Le doux babil des filles, ponctués de pleurs d'émotion et de rire, les mena à encadrer ensemble une des fenêtres, tableau impressionnant comme un double rideau de modasses à voix graves - merci de mixer ici mentalement Renoir et Technikart. Charmant pavillon, en face, avec son toit pentu percé d'une fenêtre en chien-assis. Fenêtre d'ombres chinoises pour caucasiens polis qui chaque soir se lavent tout contre la vitre, l'architecte s'étant dit : dans l'ancien, suffit de trouver assez de place pour tout caser, de toute façon rien n'est aux normes, on s'en branle, on va coller le bac à douche au grenier.

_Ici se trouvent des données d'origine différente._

-- ==== Sys2Proof/Machine/Sectors.lean ====
section
/-!
DEFINITION. HBM sectors as the stacks store them: the modes of compression (R500) and the codes (R501).
-/

namespace Sys2Proof.Machine

/-! ## The modes (R500) -/

def nonZero (bs : List Byte) : List Byte := bs.filter (· != 0)

/-- The doubleword d_i of a sector. -/
def sectorWord (bs : List Byte) (i : Nat) : Word := leWord ((bs.drop (8 * i)).take 8)

/-- R500: d_i − d0 is a signed 48-bit value. -/
def smallDelta (bs : List Byte) (i : Nat) : Bool :=
  let d := sectorWord bs i - sectorWord bs 0
  (d.setWidth 48).signExtend 64 == d

/-- R500: the tag of a sector of a page with COMP = 1: the first mode that fits. -/
def sectorTag (bs : List Byte) : Nat :=
  if (nonZero bs).length ≤ 24 then 1
  else if (upTo 1 7).all fun k => bs.getD (4 * k + 3) 0 == bs.getD 3 0 then 2
  else if (upTo 1 3).all (smallDelta bs) then 3
  else 0

def bitNat (f : Nat → Bool) : Nat → Nat
  | 0 => 0
  | n + 1 => bitNat f n + b2n (f n) * 2 ^ n

/-- R500: the stored payload: 28 bytes, or the 32 bytes of a raw sector. -/
def sectorPayload (tag : Nat) (bs : List Byte) : List Byte :=
  let p := match tag with
    | 1 => natBytes 4 (bitNat (fun i => bs.getD i 0 != 0) 32) ++ nonZero bs
    | 2 => bs.getD 3 0 :: ((upTo 0 8).map fun k => (bs.drop (4 * k)).take 3).foldr (· ++ ·) []
    | 3 => bs.take 8 ++ ((upTo 1 3).map fun i => natBytes 6 ((sectorWord bs i - sectorWord bs 0).toNat % 2 ^ 48)).foldr (· ++ ·) []
    | _ => bs
  if tag = 0 then p else p ++ List.replicate (28 - p.length) 0

/-- Puts the non-zero bytes back under their mask. -/
def unmask (mask : Nat) : Nat → List Byte → List Byte
  | i, bs =>
    ((upTo 0 i).foldl (fun (acc : List Byte × List Byte) k =>
      if mask.testBit k then (acc.1 ++ [acc.2.headD 0], acc.2.drop 1) else (acc.1 ++ [0], acc.2)) ([], bs)).1

/-- R500: the 32 bytes of a payload. -/
def sectorBytes (tag : Nat) (p : List Byte) : List Byte :=
  match tag with
  | 1 => unmask (bytesNat (p.take 4)) 32 (p.drop 4)
  | 2 => ((upTo 0 8).map fun k => (p.drop (1 + 3 * k)).take 3 ++ [p.getD 0 0]).foldr (· ++ ·) []
  | 3 =>
    let d0 := leWord (p.take 8)
    p.take 8 ++ ((upTo 0 3).map fun i =>
      natBytes 8 (d0 + ((leWord ((p.drop (8 + 6 * i)).take 6)).setWidth 48).signExtend 64).toNat).foldr (· ++ ·) []
  | _ => p.take 32

/-! ## The codes (R501) -/

/-- Doubling in GF(2^8) with x^8 + x^4 + x^3 + x^2 + 1. -/
def gfDouble (a : Nat) : Nat := if 128 ≤ a then (2 * a) ^^^ 0x11D else 2 * a

/-- The product in GF(2^8), of the low `n` bits of `b`. -/
def gfMulFrom (a : Nat) (b : Nat) : Nat → Nat
  | 0 => 0
  | n + 1 => gfDouble (gfMulFrom a b n) ^^^ (if b.testBit (7 - n) then a else 0)

def gfMul (a b : Nat) : Nat := gfMulFrom a b 8

/-- The power α^n, α = 2. -/
def gfAlpha : Nat → Nat
  | 0 => 1
  | n + 1 => gfDouble (gfAlpha n)

/-- a^254, the inverse of a ≠ 0. -/
def gfInv (a : Nat) : Nat :=
  let a2 := gfMul a a; let a4 := gfMul a2 a2; let a8 := gfMul a4 a4; let a16 := gfMul a8 a8
  let a32 := gfMul a16 a16; let a64 := gfMul a32 a32; let a128 := gfMul a64 a64
  gfMul a2 (gfMul a4 (gfMul a8 (gfMul a16 (gfMul a32 (gfMul a64 a128)))))

/-- A polynomial (highest power first) times x − r. -/
def polyTimes (p : List Nat) (r : Nat) : List Nat :=
  List.zipWith (· ^^^ ·) (p ++ [0]) (0 :: p.map (gfMul r))

/-- R501: the generator with roots α^0 to α^3, without its leading 1. -/
def rsGenerator : List Nat := ((upTo 0 4).foldl (fun p i => polyTimes p (gfAlpha i)) [1]).drop 1

/-- R501: the four check bytes of a payload, its first byte being the highest power. -/
def rsCheck (p : List Byte) : List Byte :=
  (p.foldl (fun r b =>
    let f := b.toNat ^^^ r.headD 0
    List.zipWith (· ^^^ ·) (r.drop 1 ++ [0]) (rsGenerator.map (gfMul f))) [0, 0, 0, 0]).map (BitVec.ofNat 8)

/-- R501: the stored codeword of a sector. -/
def codeword (tag : Nat) (bs : List Byte) : List Byte :=
  let p := sectorPayload tag bs
  p ++ rsCheck p

/-- The value of a codeword at a point. -/
def rsAt (c : List Byte) (x : Nat) : Nat := c.foldl (fun a b => gfMul a x ^^^ b.toNat) 0

def flipAt (c : List Byte) (i : Nat) (e : Nat) : List Byte := c.set i (c.getD i 0 ^^^ BitVec.ofNat 8 e)

/-- The error at one place, or at two places i < j of a codeword of length n, that explains the syndromes. -/
def rsPair (n : Nat) (sy : List Nat) (i j : Nat) : Option (Nat × Nat) :=
  let x := gfAlpha (n - 1 - i); let y := gfAlpha (n - 1 - j)
  let s0 := sy.getD 0 0; let s1 := sy.getD 1 0
  let e2 := if i = j then 0 else gfMul (s1 ^^^ gfMul x s0) (gfInv (x ^^^ y))
  let e1 := s0 ^^^ e2
  let fits (k : Nat) (v : Nat) : Bool :=
    (gfMul e1 ((upTo 0 k).foldl (fun a _ => gfMul a x) 1) ^^^ gfMul e2 ((upTo 0 k).foldl (fun a _ => gfMul a y) 1)) == v
  if fits 1 s1 && fits 2 (sy.getD 2 0) && fits 3 (sy.getD 3 0) then some (e1, e2) else none

/-- R501: what the decoder makes of a stored codeword: the codeword and whether it was corrected; none where no codeword differs from it
in at most two symbols. -/
def rsDecode (c : List Byte) : Option (List Byte × Bool) :=
  let n := c.length
  let sy := (upTo 0 4).map fun i => rsAt c (gfAlpha i)
  if sy.all (· == 0) then some (c, false)
  else ((upTo 0 n).findSome? fun i => (upTo i (n - i)).findSome? fun j =>
    (rsPair n sy i j).map fun e => flipAt (if i = j then c else flipAt c j e.2) i e.1).map (·, true)

end Sys2Proof.Machine
end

Voire : oh ! non d'une pipensucre ! j'ai encore oublié la salle de bain ! Tous les architectes, hélas, n'ayant pas la discipline ni la délicatesse d'anoxyme, le célèbre commentateur de lutecewoman.

Dans le jour qui ce matin là abusait du snooze, turlututu et nananère, Gorgeous et lutecewoman longeant les coquelicots du petit Paris intra muros façon charmant village ("Pompes Funèbres Lutèce" rayonnait la devanture d'une échoppe sur leur chemin), surent redonner à la vie tout son sens. Aucun.

jeudi 18 juin 2009

Croquer des macarons.



Dames penchées sur les vitrines, bustes inclinés, lecture des étiquettes : sous le verre, carreaux remplis de gourmandise. Dans la pâtisserie design blanche et orange, on entend des soupirs, les yeux brillent de désir. On se croirait presque chez le bijoutier turquoise. Mets d'air aimable et rond, multicolore, gai, chic, parisien en diable, le macaron. Pierre Hermé, l'épure du décor.

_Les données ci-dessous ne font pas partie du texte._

/-- R334: a leaf entry at a level, for an offset within its page. -/
def leafOf (s : State) (ctx e lvl va : Nat) : Except Trap Leaf :=
  let size := 2 ^ (16 + 13 * (3 - lvl))
  let pa := e / 2 ^ 16 % 2 ^ 36 * 2 ^ 16
  if pa % size ≠ 0 ∨ !layoutOk s ctx (e / 2 ^ 8 % 16) then .error (trapOf Code.page pageBadEntry)
  else .ok { pa := pa + va % size, size := size, attr := e / 32 % 8, layout := e / 256 % 16,
             r := e / 4 % 2 == 1, w := e / 8 % 2 == 1, x := e / 16 % 2 == 1, comp := e / 4096 % 2 == 1 }

/-- R333, R334: one level of the walk and those below it. Each read of an entry is checked at its target. -/
def walkFrom (s : State) (ctx master va : Nat) : Nat → Nat → Except Trap Leaf
  | 0, _ => .error (trapOf Code.page pageBadEntry)
  | n + 1, t =>
    let lvl := 3 - n
    let a := t + 8 * (va / 2 ^ (16 + 13 * n) % 2 ^ 13)
    if !physOk s master .r a then .error (trapOf Code.accessDenied 0)
    else if !readReady s a 8 then .error stall
    else if badAt s a 8 then .error badRead
    else
      let e := memNat s a 8
      if e % 2 = 0 then .error (trapOf Code.page pageNotValid)
      else if e / 2 ^ 52 ≠ 0 ∨ e / 2 ^ 13 % 8 ≠ 0 ∨ 4 ≤ e / 32 % 8 then .error (trapOf Code.page pageBadEntry)
      else if e / 2 % 2 = 1 then leafOf s ctx e lvl va
      else if e / 4 % 2 ^ 11 ≠ 0 then .error (trapOf Code.page pageBadEntry)
      else walkFrom s ctx master va n (e / 2 ^ 16 % 2 ^ 36 * 2 ^ 16)

/-- R333: the walk of a context's tables for a virtual address. -/
def walk (s : State) (ctx master va : Nat) : Except Trap Leaf :=
  let c := s.ctxbase.toNat + 256 * ctx
  if !physOk s master .r c then .error (trapOf Code.accessDenied 0)
  else if !readReady s c 8 then .error stall
  else if badAt s c 8 then .error badRead
  else
    let root := memNat s c 8
    if root % 2 = 0 then .error (trapOf Code.page pageNoRoot)
    else walkFrom s ctx master va 3 (root / 2 ^ 16 % 2 ^ 36 * 2 ^ 16)

/-- R333: the addresses of the entries that a walk reads from a table on. -/
def walkFromReads (s : State) (va : Nat) : Nat → Nat → List Nat
  | 0, _ => []
  | n + 1, t =>
    let a := t + 8 * (va / 2 ^ (16 + 13 * n) % 2 ^ 13)
    let e := memNat s a 8
    a :: (if e % 2 = 0 ∨ e / 2 % 2 = 1 then [] else walkFromReads s va n (e / 2 ^ 16 % 2 ^ 36 * 2 ^ 16))

/-- R333: the addresses that a walk reads. -/
def walkReads (s : State) (ctx va : Nat) : List Nat :=
  let c := s.ctxbase.toNat + 256 * ctx
  let root := memNat s c 8
  c :: (if root % 2 = 0 then [] else walkFromReads s va 3 (root / 2 ^ 16 % 2 ^ 36 * 2 ^ 16))

/-- R336: the translation of a context's address that a TLB holds. -/
def tlbFind (l : Sparse TlbEntry) (ctx va : Nat) : Option Leaf :=
  (l.find? fun e => e.2.ctx == ctx && decide (e.2.base ≤ va) && decide (va < e.2.base + e.2.size)).map fun e =>
    { pa := e.2.pa + (va - e.2.base), size := e.2.size, attr := e.2.attr, layout := e.2.layout, r := e.2.r, w := e.2.w, x := e.2.x, comp := e.2.comp }

/-- R336: what the TLBs of a core and of its cluster hold for an address; the hub's agents have none. -/
def tlbLookup (s : State) (r : Req) (va : Nat) : Option Leaf :=
  match r.core with
  | none => none
  | some c =>
    if 1 < r.cls then none
    else match tlbFind (sget s.tlb.cores [] c) r.ctx va with
      | some l => some l
      | none => tlbFind (sget s.tlb.clusters [] (c / 96)) r.ctx va

/-- R333, R336: the translation of a requester's address: what a TLB holds, else a walk. -/
def translate (s : State) (r : Req) (va : Nat) : Except Trap Leaf :=
  match tlbLookup s r va with
  | some l => .ok l
  | none => walk s r.ctx r.master va

/-- R336: a walk for a core's agent, whose result a TLB keeps at an index, in place of what stood there. -/
def fillTlb (s : State) (cluster : Bool) (unit index cls ctx va : Nat) : State :=
  match walk s ctx (ctx * 16 + cls) va with
  | .error _ => s
  | .ok l =>
    let e : TlbEntry := { ctx := ctx, base := va - va % l.size, size := l.size, pa := l.pa - va % l.size, attr := l.attr
                          layout := l.layout, r := l.r, w := l.w, x := l.x, comp := l.comp }
    if 1 < cls ∨ 4096 ≤ ctx ∨ 2 ^ 55 ≤ va then s
    else if cluster then
      if unit < 16 ∧ index < 4096 then { s with tlb := { s.tlb with clusters := sput s.tlb.clusters unit (sput (sget s.tlb.clusters [] unit) index e) } } else s
    else if unit < 1536 ∧ index < 128 then { s with tlb := { s.tlb with cores := sput s.tlb.cores unit (sput (sget s.tlb.cores [] unit) index e) } } else s

/-- Whether an entry translates a page of the range that TLBINV names. -/
def TlbEntry.inRange (e : TlbEntry) (t : Tlb) : Bool :=
  e.ctx == t.ctx && decide (e.base < (t.va + t.pages) * 2 ^ 16) && decide (t.va * 2 ^ 16 < e.base + e.size)

/-- R337: no TLB holds a translation of the range any more, and BUSY clears. -/
def Tlb.invalidated (t : Tlb) : Tlb :=
  let keep (l : Sparse TlbEntry) : Sparse TlbEntry := l.filter fun e => !e.2.inRange t
  { t with busy := false, cores := t.cores.map fun e => (e.1, keep e.2), clusters := t.clusters.map fun e => (e.1, keep e.2) }

/-! ## Addresses to bytes (R327 to R332, R349) -/

/-- A run of bytes of one block: where it lies, and, of virtual memory, the attribute and layout of its page, the context and the
address in it. -/
structure Piece where
  key    : Nat
  len    : Nat
  attr   : Nat := 0
  layout : Nat := 0
  comp   : Bool := false
  ctx    : Nat := 0
  va     : Nat := 0
deriving DecidableEq, Repr

/-- The bytes of a cluster's share of each member core (R330). -/
def shareBytes (s : State) (cluster : Nat) : Nat := (sget s.shares {} cluster).share * 2 ^ 19

/-- Whether an offset of a level's space lies in the run of a RESIDENT tarn. -/
def inTarn (t : Tarn) (level home off : Nat) : Bool :=
  t.level == level && t.home == home && t.state == .resident && decide (t.run ≤ off) &&
    decide (off < t.run + t.size * 65536)

/-- R374, R377: whether an offset of a level's space lies in storage that a tarn holds: its run, or the one that it moves from. -/
def Tarn.holdsAt (t : Tarn) (level home off : Nat) : Bool :=
  let at_ (h r : Nat) : Bool := h == home && decide (r ≤ off) && decide (off < r + t.size * 65536)
  t.level == level && ((t.state != .evicted && at_ t.home t.run) || (match t.moveFrom with | some (h, r) => at_ h r | none => false))

/-- The tarn whose storage holds an offset of a level's space. -/
def tarnAt (s : State) (level home off : Nat) : Option Tarn := s.tarns.find? (·.holdsAt level home off)

/-- R189: what a job's attachments let it do in a tarn's storage, at an offset of its level's space: the fault, or none. A write to a
unit that a close has yet to copy waits (R384). -/
def tarnCheck (s : State) (slot : Nat) (t : Tarn) (acc : Acc) (fa : Word) (off n : Nat) : Option Trap :=
  let sl := s.slot slot
  let held := if sl.ctx = t.ctx then sl.attach.filter (·.name == t.name) else []
  if held = [] then some (trapOf Code.space 0 fa)
  else if acc.writes && !held.any (·.writer) then some (trapOf Code.permission 0 fa)
  else if acc.writes && t.cleaning != [] && (unitsOf 65536 (off - t.run) n).any (fun u => (sfind t.cleaning u).isSome) then some stall
  else none

/-- The number of bytes from an address to the end of the block that is resolved as one. -/
def chunkLeft (s : State) (r : Req) (addr : Nat) : Nat :=
  match addr / 2 ^ 60 with
  | 8 => match r.slot with
    | some n => 65536 - ((s.slot n).partStart + addr) % 65536
    | none => 65536 - addr % 65536
  | 9 => 4096 - addr % 4096
  | _ => 65536 - addr % 65536

/-- R328: own core scratchpad; a job reaches its part and the tarns it holds attached. -/
def resolvePad (s : State) (r : Req) (acc : Acc) (fa : Word) (o n : Nat) : Except Trap Piece :=
  match r.core, r.slot with
  | some c, some sl =>
    let t := s.slot sl
    let off := (t.partStart + o) % 2 ^ 21
    if t.partStart ≤ off ∧ off + n ≤ t.partStart + t.partLen then .ok { key := padKey c off, len := n }
    else if 2 ^ 21 - shareBytes s (c / 96) < off + n then .error (trapOf Code.space 0 fa)
    else match tarnAt s 0 c off with
      | some tn => match tarnCheck s sl tn acc fa off n with
        | some f => .error f
        | none => .ok { key := padKey c off, len := n }
      | none => .error (trapOf Code.space 0 fa)
  | _, _ => .error (trapOf Code.space 0 fa)

/-- R331: cluster-shared memory, with the attachment check of R189. -/
def resolveShared (s : State) (r : Req) (acc : Acc) (fa : Word) (o n : Nat) : Except Trap Piece :=
  match r.core with
  | none => .error (trapOf Code.space 0 fa)
  | some c =>
    let cl := c / 96
    let g := o / 4096
    let off := 2 ^ 21 - shareBytes s cl + 4096 * (g / 96) + o % 4096
    if 96 * shareBytes s cl ≤ o then .error (trapOf Code.space 0 fa)
    else match tarnAt s 1 cl o, r.slot with
      | some tn, some sl => match tarnCheck s sl tn acc fa o n with
        | some f => .error f
        | none => .ok { key := padKey (96 * cl + g % 96) off, len := n }
      | some _, none => .error (trapOf Code.space 0 fa)
      | none, _ => .ok { key := padKey (96 * cl + g % 96) off, len := n }

/-- R332: the chip scratchpad, under the Hedge table of target 20 (log 12) and the attachment check of R189. -/
def resolveChip (s : State) (r : Req) (acc : Acc) (fa : Word) (o n : Nat) : Except Trap Piece :=
  if !hedgeOk s 20 r.master acc o then .error (trapOf Code.accessDenied 0 fa)
  else match tarnAt s 2 0 o, r.slot with
    | some tn, some sl => match tarnCheck s sl tn acc fa o n with
      | some f => .error f
      | none => .ok { key := chipKey o, len := n }
    | some _, none => .error (trapOf Code.space 0 fa)
    | none, _ => .ok { key := chipKey o, len := n }

/-- R128, R333 to R336: a virtual address of the requester's context. -/
def resolveVirtual (s : State) (r : Req) (acc : Acc) (fa : Word) (va n : Nat) : Except Trap Piece :=
  match translate s r va with
  | .error t => .error { t with faddr := fa }
  | .ok l =>
    if (acc.reads && acc != .x && !l.r) || (acc.writes && !l.w) || (acc == .x && !l.x) then
      .error (trapOf Code.permission 0 fa)
    else if !physOk s r.master acc l.pa then .error (trapOf Code.accessDenied 0 fa)
    else if !accReady s acc l.pa n ∨ (acc.writes ∧ !logReady s l.pa n) then .error stall
    else .ok { key := l.pa, len := n, attr := l.attr, layout := l.layout, comp := l.comp, ctx := r.ctx, va := va }

/-- The two contexts of controller `n` are numbered n and n + 32. -/
def State.ctl (s : State) (n : Nat) : Ctl := sget s.ctls {} n
def State.setCtl (s : State) (n : Nat) (c : Ctl) : State := { s with ctls := sput s.ctls n c }
def Ctl.activeCtx (c : Ctl) (n : Nat) : Nat := if c.secondRuns then n + 32 else n

/-- A device register of a controller's local map. -/
inductive LocalReg where
  | updsig
  | chan (c off : Nat)
deriving DecidableEq, Repr

/-- R513: whose map an address belongs to, and the address there: the management controller reaches the map of sequencer s at
0x1000_0000 × (s + 1) of its own (log 41). -/
def mapOwner (s : State) (cn addr : Nat) : Nat × Nat :=
  let k := addr / 2 ^ 28
  if cn % 32 = 22 ∧ 1 ≤ k ∧ k ≤ 16 then ((s.ctl (4 + k)).activeCtx (4 + k), addr % 2 ^ 28) else (cn, addr)

/-- R513: the register that holds an address of a context's own map; the map of the other classes is a sequencer's without
channels (log 41). -/
def localReg (cn addr : Nat) : Option LocalReg :=
  let n := cn % 32
  if addr / 8 = 0x80000 / 8 then some .updsig
  else if 5 ≤ n ∧ n ≤ 20 ∧ 0x100000 ≤ addr ∧ addr < 0x120000 then
    some (.chan (32 * (n - 5) + (addr - 0x100000) / 4096) (addr % 4096 / 8 * 8))
  else none

/-- R513: the register that a controller's access reaches; the management controller reaches a sequencer's channels, not its
UPDSIG. -/
def reachedReg (s : State) (cn addr : Nat) : Option LocalReg :=
  let (n, a) := mapOwner s cn addr
  match localReg n a with
  | some .updsig => if n = cn then some .updsig else none
  | r => r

La maison pâtissière promet dans sa légende de délices onéreux, délicats plaisirs à consommer sans attendre. Amatrices événementielles, amoureuses de moments, elles savent savourer la vie à plein palais. Dans leur boîte, choisis soigneusement, désignés de l'index par leurs petits noms, ils s'alignent en exposant leur crème au regard qui les convoite. Choisir.
Légèrement emporté entre deux doigts dans les airs, ravissant amuse-bouche, il se croque doucement. Entre les dents la douce meringue fond tandis que la crème répand ses arômes sur la langue surprise. Ici s'agrandit la pupille dans le murmure approbateur, mmm, dégustation.

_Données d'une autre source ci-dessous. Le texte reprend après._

-- ==== Sys2Proof/Machine/Vector.lean ====
section
/-!
DEFINITION. The vector words (chapter 06): the window (R202 to R206), ports (R211 to R218), element arithmetic (R219 to
R229), vector memory (R230 to R232), VCORD (R233) and VSTAT (R236).
-/

namespace Sys2Proof.Machine

/-! ## The window (R202, R203) -/

/-- R203: the element width in bits, and the floating-point format of a type. -/
def TType.width : TType → Nat | .fp32 => 32 | .int32 => 32 | _ => 16
def TType.lanes (t : TType) : Nat := 4096 / t.width
def TType.fmt : TType → Option Fmt
  | .fp32 => some Sys2Proof.Machine.fp32 | .bf16 => some Sys2Proof.Machine.bf16 | .fp16 => some Sys2Proof.Machine.fp16
  | _ => none
def TType.isInt (t : TType) : Bool := t.fmt.isNone

def Slot.tile (t : Slot) : Nat := bits t.vwin 0 2

/-- R202: the physical row (64 × tile + row) that Vn names. -/
def vrowNo (t : Slot) (rrb : BitVec 8) (n : Nat) : Nat :=
  64 * t.tile + 32 * bits t.vwin 2 1 + (if n < 16 then n else 16 + (n - 16 + 256 - rrb.toNat) % 16)

/-- R60: tiles and types as the words of the bundle read them. -/
def State.readTiles (s : State) : Sparse (BitVec 32) :=
  match s.issue.view with | some v => v.tiles | none => (s.core s.myCore).tiles
def State.readType (s : State) : TType :=
  let t := s.readSlot.tile
  match s.issue.view with | some v => sget v.ttype .fp32 t | none => s.tileType s.myCore t

def State.rowNo (s : State) (n : Nat) : Nat := vrowNo s.readSlot s.readStream.rrb n
def State.readV (s : State) (n : Nat) : Row := rowOf s.readTiles (s.rowNo n)

/-- Element `i` of a row, of width `w`. -/
def elem (r : Row) (w i : Nat) : Nat := (r.extractLsb' (w * i) w).toNat

/-- A row from its elements. -/
def rowFrom (w : Nat) (f : Nat → Nat) : Nat → Nat → Nat
  | 0, _ => 0
  | n + 1, i => f i % 2 ^ w + 2 ^ w * rowFrom w f n (i + 1)

def mkRow (w : Nat) (f : Nat → Nat) : Row := BitVec.ofNat 4096 (rowFrom w f (4096 / w) 0)

/-- R62, R203: the guard bit of element `i` of width `w`. -/
def laneOn (g : BitVec 256) (w i : Nat) : Bool := bit g (if w = 32 then 2 * i else i)

/-- The mask of the enabled elements. -/
def laneMask (g : BitVec 256) (w : Nat) : Row := mkRow w fun i => if laneOn g w i then 2 ^ w - 1 else 0

/-- R54, R205, R241: a vector result: it lands at once in an interlocked block, later in an exposed one, its flags with
it. -/
def State.writeRow (s : State) (n : Nat) (v en : Row) (lat : Nat) (flags : VFlags := 0) : State :=
  let r := s.rowNo n
  if s.myStream.exposed then s.modMyStream (·.result lat (.row r v en) flags)
  else
    let s1 := s.modCore s.myCore fun c => { c with tiles := setRow c.tiles r v en }
    if flags = 0 then s1 else s1.raise flags

/-- The flags of a list of element results that are enabled. -/
def flagsOf (w : Nat) (g : BitVec 256) (f : Nat → VFlags) : VFlags :=
  (upTo 0 (4096 / w)).foldl (fun a i => if laneOn g w i then a ||| f i else a) 0

/-- R204, R242: a window over a tile that the job does not hold. -/
def windowFault (s : State) : Option Trap :=
  if s.readSlot.holdsTile s.readSlot.tile then none else some (trapOf Code.tileType 1)

def wrongType : Trap := trapOf Code.tileType 2

/-- The type classes that a form takes (R210). -/
inductive Need where
  | any | fp | int
deriving DecidableEq, Repr

def Need.ok (k : Need) (t : TType) : Bool :=
  match k with | .any => true | .fp => !t.isInt | .int => t.isInt

/-- R62, R210: a vector-slot word: with no guard bit it does nothing, unless `always`; the window and the type are
checked when it executes. -/
def runVector (s : State) (i : Instr) (k : Need) (always : Bool) (e : State → BitVec 256 → TType → Eff) :
    Host.Outcome State Fault Refusal :=
  runWord s i fun s =>
    let g := s.guard i.hd
    if g = 0 ∧ !always then .ok s
    else match windowFault s with
      | some t => .trap t
      | none => if !k.ok s.readType then .trap wrongType else e s g s.readType

/-! ## Ports (R212 to R217) -/

def Slot.port (t : Slot) (n : Nat) : Port := sget t.ports {} n
def Slot.setPort (t : Slot) (n : Nat) (p : Port) : Slot := { t with ports := sput t.ports n p }

/-- R215: the address of the use that the indices name. -/
def Port.addr (p : Port) : Word :=
  (upTo 0 6).foldl (fun a k => a + BitVec.ofNat 64 (p.idx.getD k 0) * p.lstride.getD k 0) p.lbase

/-- R215: the indices after a use; the flag says that the last level wrapped. -/
def stepIdx (cnt : Vector Word 6) : Nat → Nat → Vector Nat 6 → Vector Nat 6 × Bool
  | 0, _, v => (v, true)
  | fuel + 1, k, v =>
    let i := v.getD k 0 + 1
    if i < max (bits (cnt.getD k 0) 0 32) 1 then (v.setIfInBounds k i, false)
    else stepIdx cnt fuel (k + 1) (v.setIfInBounds k 0)

/-- R215: a use has been consumed. -/
def Port.advance (p : Port) : Port :=
  let (v, isOver) := stepIdx p.lcnt 6 0 p.idx
  { p with idx := v, used := p.used + 1, exh := isOver && !bit p.ltype 12 }

def Port.splat (p : Port) : Bool := bit p.ltype 0
def Port.esz (p : Port) : Nat := if bit p.ltype 4 then 2 else 4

Aériens chez ses voisins, bonbon quelquefois, confiserie, chez Hermé les mélanges ont forte densité, gâteau, le chocolat fondant, c'est bon c'est minuscule et pourtant c'est bien dense ce diamètre de cinq centimètres. Satiété restée curieuse bien qu'assouvie, on s'adonne au second et puis au troisième pour savoir si manger de la crème de rose ressemble à s'emplir les papilles de cacao, ou bien si le caramel relevé de sel est meilleur que le profond cassis. Et puis, pour le plaisir, que penser de celui-ci, tricolore éphémère, écoeurant à loisir entre la pistache, la framboise et le chocolat blanc ?
Rire à pleine dents du goûter, profiter du luxe de l'amie, de la ville et du temps. Une autre fois, promis, je retourne à la concurrence, et même, mieux, à ce petit pâtissier connu de moi, fournisseur officiel des moments faciles, délicat davantage et que je vous dirai peut-être si vous êtes sages.


mardi 16 juin 2009

La robe-bustier.

Pâte à modeler, la fille, appâtée de mode, joueuse en plein Paris. L'été à cache-cache. Et la fille, vivant cornet, en sa robe-bustier, demi-nue et décente. La chair au souffle, l'air sur la cuisse et la clavicule, la caresse du cheveu sur l'épaule. Nus les bras entièrement, dénudés davantage d'un cercle d'or unique, au poignet scintillant.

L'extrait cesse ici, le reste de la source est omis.